_Work to be completed_.
Each line in the records below, from the one that contains "a message. -/" to the one that contains "t.dev.get F.TWN_REJECT.count = min", should be reproduced exactly, the first and last included.

(Collected data entries)
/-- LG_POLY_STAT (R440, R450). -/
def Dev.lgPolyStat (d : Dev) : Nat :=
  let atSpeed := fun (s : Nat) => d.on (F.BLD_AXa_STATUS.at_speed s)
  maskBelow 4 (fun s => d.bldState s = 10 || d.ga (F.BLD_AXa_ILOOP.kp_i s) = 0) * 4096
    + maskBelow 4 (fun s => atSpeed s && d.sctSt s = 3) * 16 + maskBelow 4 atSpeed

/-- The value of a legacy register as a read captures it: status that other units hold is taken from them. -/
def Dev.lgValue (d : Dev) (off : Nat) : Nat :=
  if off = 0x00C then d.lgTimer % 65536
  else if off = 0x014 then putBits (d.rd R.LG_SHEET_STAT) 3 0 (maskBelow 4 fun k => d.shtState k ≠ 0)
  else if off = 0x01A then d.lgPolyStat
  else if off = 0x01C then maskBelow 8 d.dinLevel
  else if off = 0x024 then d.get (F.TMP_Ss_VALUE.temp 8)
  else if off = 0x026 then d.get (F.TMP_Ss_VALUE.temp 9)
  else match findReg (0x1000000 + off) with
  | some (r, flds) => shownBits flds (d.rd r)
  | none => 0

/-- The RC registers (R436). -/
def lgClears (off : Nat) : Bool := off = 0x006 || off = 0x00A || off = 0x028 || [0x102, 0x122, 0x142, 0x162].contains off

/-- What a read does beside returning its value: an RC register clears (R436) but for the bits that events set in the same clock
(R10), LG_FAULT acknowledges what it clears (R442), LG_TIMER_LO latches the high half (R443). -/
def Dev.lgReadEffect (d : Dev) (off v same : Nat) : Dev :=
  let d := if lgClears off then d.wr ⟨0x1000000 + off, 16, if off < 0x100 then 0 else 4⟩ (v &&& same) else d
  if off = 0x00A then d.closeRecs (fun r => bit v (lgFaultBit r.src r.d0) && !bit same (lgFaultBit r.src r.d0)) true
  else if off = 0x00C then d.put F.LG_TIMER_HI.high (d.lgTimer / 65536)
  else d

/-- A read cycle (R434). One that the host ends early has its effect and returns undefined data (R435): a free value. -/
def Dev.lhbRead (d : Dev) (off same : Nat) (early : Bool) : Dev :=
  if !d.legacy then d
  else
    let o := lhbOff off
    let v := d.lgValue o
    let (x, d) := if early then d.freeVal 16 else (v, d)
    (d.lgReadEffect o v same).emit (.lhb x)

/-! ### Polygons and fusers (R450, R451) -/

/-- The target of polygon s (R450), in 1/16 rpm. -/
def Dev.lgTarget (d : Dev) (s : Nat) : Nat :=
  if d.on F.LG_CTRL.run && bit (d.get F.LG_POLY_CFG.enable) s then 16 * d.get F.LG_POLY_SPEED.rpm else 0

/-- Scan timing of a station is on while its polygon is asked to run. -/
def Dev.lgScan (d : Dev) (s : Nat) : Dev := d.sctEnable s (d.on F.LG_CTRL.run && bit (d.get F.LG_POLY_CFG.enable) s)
--
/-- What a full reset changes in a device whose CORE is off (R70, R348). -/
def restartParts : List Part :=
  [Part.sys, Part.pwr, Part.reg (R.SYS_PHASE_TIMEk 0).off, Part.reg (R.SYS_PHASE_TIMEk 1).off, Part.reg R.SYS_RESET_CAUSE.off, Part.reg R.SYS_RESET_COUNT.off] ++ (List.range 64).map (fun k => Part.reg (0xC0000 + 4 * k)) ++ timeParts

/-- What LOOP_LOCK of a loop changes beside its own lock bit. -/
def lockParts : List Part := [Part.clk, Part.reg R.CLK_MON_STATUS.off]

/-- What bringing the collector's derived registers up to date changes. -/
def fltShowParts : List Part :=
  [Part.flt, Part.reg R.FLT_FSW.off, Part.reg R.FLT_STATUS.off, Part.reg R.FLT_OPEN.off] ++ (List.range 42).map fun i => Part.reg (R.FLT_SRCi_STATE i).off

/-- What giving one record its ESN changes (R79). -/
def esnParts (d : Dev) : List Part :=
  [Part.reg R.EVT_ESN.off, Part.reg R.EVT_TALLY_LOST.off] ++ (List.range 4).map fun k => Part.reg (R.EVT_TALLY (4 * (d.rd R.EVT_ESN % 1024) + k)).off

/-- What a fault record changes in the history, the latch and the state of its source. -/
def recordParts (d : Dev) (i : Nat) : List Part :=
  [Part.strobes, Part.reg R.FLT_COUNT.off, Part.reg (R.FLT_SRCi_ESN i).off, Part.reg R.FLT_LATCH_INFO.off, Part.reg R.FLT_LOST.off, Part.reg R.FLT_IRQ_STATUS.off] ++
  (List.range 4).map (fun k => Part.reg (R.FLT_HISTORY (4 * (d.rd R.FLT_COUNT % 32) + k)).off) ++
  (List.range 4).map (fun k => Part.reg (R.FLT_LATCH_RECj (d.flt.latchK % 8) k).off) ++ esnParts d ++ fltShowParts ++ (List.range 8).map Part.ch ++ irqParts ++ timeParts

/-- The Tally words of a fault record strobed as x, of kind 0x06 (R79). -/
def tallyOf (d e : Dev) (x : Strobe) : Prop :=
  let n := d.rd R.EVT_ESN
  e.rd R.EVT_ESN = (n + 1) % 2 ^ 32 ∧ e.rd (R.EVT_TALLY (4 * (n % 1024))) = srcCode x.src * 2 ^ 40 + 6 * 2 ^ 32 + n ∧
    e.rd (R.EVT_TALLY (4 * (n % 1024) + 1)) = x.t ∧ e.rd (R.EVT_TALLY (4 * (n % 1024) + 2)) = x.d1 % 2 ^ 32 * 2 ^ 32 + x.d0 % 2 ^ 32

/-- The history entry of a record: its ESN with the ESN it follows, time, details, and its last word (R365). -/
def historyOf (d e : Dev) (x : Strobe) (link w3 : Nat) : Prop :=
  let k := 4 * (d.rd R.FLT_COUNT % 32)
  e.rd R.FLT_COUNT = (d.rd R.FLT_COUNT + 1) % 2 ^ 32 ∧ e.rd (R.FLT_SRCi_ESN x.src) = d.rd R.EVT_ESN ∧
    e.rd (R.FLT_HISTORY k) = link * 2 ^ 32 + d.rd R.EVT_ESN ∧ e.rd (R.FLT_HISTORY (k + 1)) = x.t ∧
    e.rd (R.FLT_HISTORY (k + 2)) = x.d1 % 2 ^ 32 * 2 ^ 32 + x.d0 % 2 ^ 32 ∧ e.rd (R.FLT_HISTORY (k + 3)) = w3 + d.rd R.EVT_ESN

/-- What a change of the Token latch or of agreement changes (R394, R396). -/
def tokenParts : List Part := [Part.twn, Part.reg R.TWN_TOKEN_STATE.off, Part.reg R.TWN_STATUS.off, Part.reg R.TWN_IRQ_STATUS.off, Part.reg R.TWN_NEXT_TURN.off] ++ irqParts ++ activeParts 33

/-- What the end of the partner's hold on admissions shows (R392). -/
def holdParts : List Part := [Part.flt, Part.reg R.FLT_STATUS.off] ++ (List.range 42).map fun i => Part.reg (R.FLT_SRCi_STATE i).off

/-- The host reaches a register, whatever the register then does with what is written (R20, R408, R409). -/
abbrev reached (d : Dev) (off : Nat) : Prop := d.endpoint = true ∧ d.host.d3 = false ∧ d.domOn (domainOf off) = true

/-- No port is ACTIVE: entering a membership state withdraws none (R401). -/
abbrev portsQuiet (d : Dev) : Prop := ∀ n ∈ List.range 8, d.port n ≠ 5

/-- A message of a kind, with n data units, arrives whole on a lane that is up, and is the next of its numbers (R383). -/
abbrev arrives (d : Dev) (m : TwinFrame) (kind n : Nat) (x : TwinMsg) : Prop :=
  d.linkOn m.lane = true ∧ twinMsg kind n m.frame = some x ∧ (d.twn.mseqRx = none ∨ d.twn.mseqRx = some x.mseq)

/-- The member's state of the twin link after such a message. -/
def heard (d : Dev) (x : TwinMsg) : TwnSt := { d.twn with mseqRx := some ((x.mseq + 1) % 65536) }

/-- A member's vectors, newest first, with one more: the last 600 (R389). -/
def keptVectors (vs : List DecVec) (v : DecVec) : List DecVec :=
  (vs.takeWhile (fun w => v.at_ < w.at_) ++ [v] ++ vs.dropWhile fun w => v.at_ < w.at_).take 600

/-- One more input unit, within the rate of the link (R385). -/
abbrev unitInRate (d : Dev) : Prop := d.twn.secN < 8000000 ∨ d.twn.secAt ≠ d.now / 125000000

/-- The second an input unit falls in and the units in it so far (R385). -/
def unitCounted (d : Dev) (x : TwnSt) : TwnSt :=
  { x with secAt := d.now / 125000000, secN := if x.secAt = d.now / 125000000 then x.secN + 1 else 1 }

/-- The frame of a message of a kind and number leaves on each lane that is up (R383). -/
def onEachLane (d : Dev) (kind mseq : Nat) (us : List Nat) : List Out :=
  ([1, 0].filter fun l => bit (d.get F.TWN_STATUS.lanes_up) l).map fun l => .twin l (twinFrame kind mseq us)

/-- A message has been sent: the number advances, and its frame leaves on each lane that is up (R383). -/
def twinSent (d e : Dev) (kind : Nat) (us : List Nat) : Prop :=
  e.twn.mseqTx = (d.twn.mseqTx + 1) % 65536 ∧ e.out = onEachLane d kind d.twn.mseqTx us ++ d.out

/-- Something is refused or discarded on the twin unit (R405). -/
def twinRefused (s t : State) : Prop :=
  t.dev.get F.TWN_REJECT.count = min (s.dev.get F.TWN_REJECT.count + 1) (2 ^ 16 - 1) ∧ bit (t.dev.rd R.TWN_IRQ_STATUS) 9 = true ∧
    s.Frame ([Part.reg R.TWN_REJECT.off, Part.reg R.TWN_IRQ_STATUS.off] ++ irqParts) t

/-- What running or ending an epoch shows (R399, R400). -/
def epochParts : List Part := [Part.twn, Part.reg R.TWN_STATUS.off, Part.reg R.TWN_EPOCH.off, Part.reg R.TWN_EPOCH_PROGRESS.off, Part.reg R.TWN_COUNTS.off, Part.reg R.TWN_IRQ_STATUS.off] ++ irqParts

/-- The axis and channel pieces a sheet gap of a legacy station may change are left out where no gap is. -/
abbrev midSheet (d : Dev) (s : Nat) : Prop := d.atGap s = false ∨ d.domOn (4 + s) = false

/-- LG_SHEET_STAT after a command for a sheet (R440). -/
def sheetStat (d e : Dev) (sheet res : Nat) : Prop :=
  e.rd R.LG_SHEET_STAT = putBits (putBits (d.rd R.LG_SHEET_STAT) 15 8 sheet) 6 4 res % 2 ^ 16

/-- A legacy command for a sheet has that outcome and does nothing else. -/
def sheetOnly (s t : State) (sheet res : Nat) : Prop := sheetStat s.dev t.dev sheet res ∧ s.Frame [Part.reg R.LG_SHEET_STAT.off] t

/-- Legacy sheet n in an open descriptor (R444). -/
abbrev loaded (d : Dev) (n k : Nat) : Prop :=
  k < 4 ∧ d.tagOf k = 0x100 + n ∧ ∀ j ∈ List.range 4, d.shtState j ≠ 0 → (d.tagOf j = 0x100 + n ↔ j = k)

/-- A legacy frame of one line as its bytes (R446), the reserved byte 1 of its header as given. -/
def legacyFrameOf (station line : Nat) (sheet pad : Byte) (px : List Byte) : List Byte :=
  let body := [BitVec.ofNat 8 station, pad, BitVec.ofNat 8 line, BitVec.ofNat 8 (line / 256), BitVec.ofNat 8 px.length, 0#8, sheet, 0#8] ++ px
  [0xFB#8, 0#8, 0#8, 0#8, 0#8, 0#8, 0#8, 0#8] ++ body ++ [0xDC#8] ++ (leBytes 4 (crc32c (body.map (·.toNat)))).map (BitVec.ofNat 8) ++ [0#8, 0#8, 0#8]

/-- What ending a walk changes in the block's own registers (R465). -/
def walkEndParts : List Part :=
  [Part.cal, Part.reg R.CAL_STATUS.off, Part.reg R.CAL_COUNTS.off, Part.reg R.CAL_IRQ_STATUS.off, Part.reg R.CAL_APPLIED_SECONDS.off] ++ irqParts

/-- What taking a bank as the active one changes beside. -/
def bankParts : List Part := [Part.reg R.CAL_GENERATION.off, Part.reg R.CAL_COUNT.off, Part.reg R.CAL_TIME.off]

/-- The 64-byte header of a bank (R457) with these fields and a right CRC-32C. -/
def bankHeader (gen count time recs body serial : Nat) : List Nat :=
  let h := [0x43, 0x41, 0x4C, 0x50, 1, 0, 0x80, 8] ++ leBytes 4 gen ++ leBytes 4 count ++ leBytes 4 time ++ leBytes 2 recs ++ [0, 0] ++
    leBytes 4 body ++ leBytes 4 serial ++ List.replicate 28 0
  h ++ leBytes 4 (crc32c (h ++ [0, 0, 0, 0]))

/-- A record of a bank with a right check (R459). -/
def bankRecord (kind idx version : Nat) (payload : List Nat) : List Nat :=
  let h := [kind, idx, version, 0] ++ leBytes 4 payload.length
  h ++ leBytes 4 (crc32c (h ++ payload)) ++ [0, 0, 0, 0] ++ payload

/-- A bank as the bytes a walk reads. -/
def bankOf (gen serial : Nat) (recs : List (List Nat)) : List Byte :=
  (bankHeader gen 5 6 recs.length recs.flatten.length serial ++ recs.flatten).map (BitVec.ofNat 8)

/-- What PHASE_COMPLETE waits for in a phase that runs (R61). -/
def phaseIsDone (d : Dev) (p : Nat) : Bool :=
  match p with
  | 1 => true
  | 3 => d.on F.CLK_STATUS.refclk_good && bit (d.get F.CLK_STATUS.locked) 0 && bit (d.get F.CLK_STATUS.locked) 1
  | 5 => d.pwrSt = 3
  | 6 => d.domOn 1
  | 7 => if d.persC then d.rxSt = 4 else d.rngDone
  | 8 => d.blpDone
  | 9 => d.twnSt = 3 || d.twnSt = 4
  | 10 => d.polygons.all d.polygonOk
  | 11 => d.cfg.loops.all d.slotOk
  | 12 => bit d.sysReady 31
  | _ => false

_Exercise answer_.
/-- The member's state of the twin link after such a message. -/
def heard (d : Dev) (x : TwinMsg) : TwnSt := { d.twn with mseqRx := some ((x.mseq + 1) % 65536) }

/-- A member's vectors, newest first, with one more: the last 600 (R389). -/
def keptVectors (vs : List DecVec) (v : DecVec) : List DecVec :=
  (vs.takeWhile (fun w => v.at_ < w.at_) ++ [v] ++ vs.dropWhile fun w => v.at_ < w.at_).take 600

/-- One more input unit, within the rate of the link (R385). -/
abbrev unitInRate (d : Dev) : Prop := d.twn.secN < 8000000 ∨ d.twn.secAt ≠ d.now / 125000000

/-- The second an input unit falls in and the units in it so far (R385). -/
def unitCounted (d : Dev) (x : TwnSt) : TwnSt :=
  { x with secAt := d.now / 125000000, secN := if x.secAt = d.now / 125000000 then x.secN + 1 else 1 }

/-- The frame of a message of a kind and number leaves on each lane that is up (R383). -/
def onEachLane (d : Dev) (kind mseq : Nat) (us : List Nat) : List Out :=
  ([1, 0].filter fun l => bit (d.get F.TWN_STATUS.lanes_up) l).map fun l => .twin l (twinFrame kind mseq us)

/-- A message has been sent: the number advances, and its frame leaves on each lane that is up (R383). -/
def twinSent (d e : Dev) (kind : Nat) (us : List Nat) : Prop :=
  e.twn.mseqTx = (d.twn.mseqTx + 1) % 65536 ∧ e.out = onEachLane d kind d.twn.mseqTx us ++ d.out

/-- Something is refused or discarded on the twin unit (R405). -/
def twinRefused (s t : State) : Prop :=
  t.dev.get F.TWN_REJECT.count = min (s.dev.get F.TWN_REJECT.count + 1) (2 ^ 16 - 1) ∧ bit (t.dev.rd R.TWN_IRQ_STATUS) 9 = true ∧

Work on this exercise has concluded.